The Narrow Scopes of Fake News: Detecting Fake News Using Topic Diversity Measures

paper, specified "long paper"
Authorship
  1. 1. Dave Shepard

    University of California, Los Angeles (UCLA)

  2. 2. Takako Hashimoto

    Chiba University of Commerce

  3. 3. Kilho Shin

    Hyogo University

  4. 4. Takeaki Uno

    National Institute of Information - International Research Center for Japanese Studies

  5. 5. Tetsuji Kuboyama

    Gakushuin University

Work text
This plain text was ingested for the purpose of full-text search, not to preserve original formatting or readability. For the most complete copy, refer to the original conference program.


1 Introduction
After the East Japan Great Earthquake on 11 March, 2011, rumors about an explosion at a petrochemical complex owned by Cosmo Oil spread rapidly on twitter. Stories of oil tanks exploding and releasing harmful substances into the air caused widespread panic until official government news releases corrected the misinformation the following day. This story demonstrates the importance of fake news detection: while an enormous real disaster (the earthquake) was unfolding, rumors of imaginary disasters spread misinformation and diffused attention on social media to imaginary dangers.
The story of the fake Cosmo Oil fire provides an example of a situation in which fake news detection is important, and also provides a test case for studying the characteristics of fake news on twitter. We propose a method for fake news detection based on topic diversity. Our method computes topic diversity by a micro-clustering approach that makes clusters smaller than those produced by conventional clustering methods. We begin by extracting micro-clusters, small sets of keywords that represent topics, using a data polishing algorithm (Uno 2015; Uno 2017) from tweets about the event. Next, we analyze clusters over time using visualization methods to understand how these topics change. We observe that a diversity measure for clusters, a measure of both the number of clusters and the number of words, in one cluster, shows topic transition. This observation has implications in the measure of the truthfulness of a story. Users tweeting about real news stories often show sudden changes in opinions, which causes a drastic increase in the diversity of the opinions expressed. Even if the number of tweets on the topic does not increase, topic diversity rises. On the other hand, users tweeting fake news stories are often not thinking critically about a topic, so there is no change on the number of clusters even as the number of tweets increases.

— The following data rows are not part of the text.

-- ==== Sys2Proof/Laws/Tables.lean ====
section
/-! SUPPORT. Reading the table ROM (spec/20_memory.md R61): its four limbs make one little-endian element of 32 bytes. -/

namespace Sys2Proof.Machine

/-- The limb order of R61 is the byte order of R62. -/
theorem tableElem_eq_leNat {tr : List Byte} {a : Nat} (h : a + 32 ≤ tr.length) :
    tableElem tr a = leNat (tableRead tr a 32) := by
  have parts : tableRead tr a 32 = tableRead tr (a + 8 * 0) 8 ++ (tableRead tr (a + 8 * 1) 8 ++
      (tableRead tr (a + 8 * 2) 8 ++ tableRead tr (a + 8 * 3) 8)) := by
    simp only [tableRead, ← List.drop_drop]
    rw [show 32 = 8 + (8 + (8 + 8)) by rfl]
    simp only [List.take_add]
    simp
  have len : ∀ i, i < 4 → (tableRead tr (a + 8 * i) 8).length = 8 := by
    intro i hi
    simp only [tableRead, List.length_take, List.length_drop]
    omega
  rw [parts, leNat_append, leNat_append, leNat_append, len 0 (by omega), len 1 (by omega), len 2 (by omega)]
  simp only [tableElem, tableLimb]
  norm_num
  ring

end Sys2Proof.Machine
end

Figure 1: Outline of Our Method

2 Topic Extraction using Micro-Clustering
Figure 1 illustrates our method. First, we build a graph of tweets: each tweet is a node, and an edge between two nodes represents two tweets whose Jaccard similarity is greater than 0.3. This is our Input Data. Then, cliques are extracted by micro-clustering using
Data Polishing (Uno 2017).

Micro-clusters represent small topics within a larger set of tweets. Micro-clusters are groups of records that have high similarity—in our case, tweets that include similar sets of words. To create micro-clusters of similar tweets, we perform maximal clique enumeration (MCE). A maximal clique is a clique included in no other clique within the graph. A maximal clique is not necessarily the largest clique in a graph, so the size of maximal cliques in the same graph can vary significantly.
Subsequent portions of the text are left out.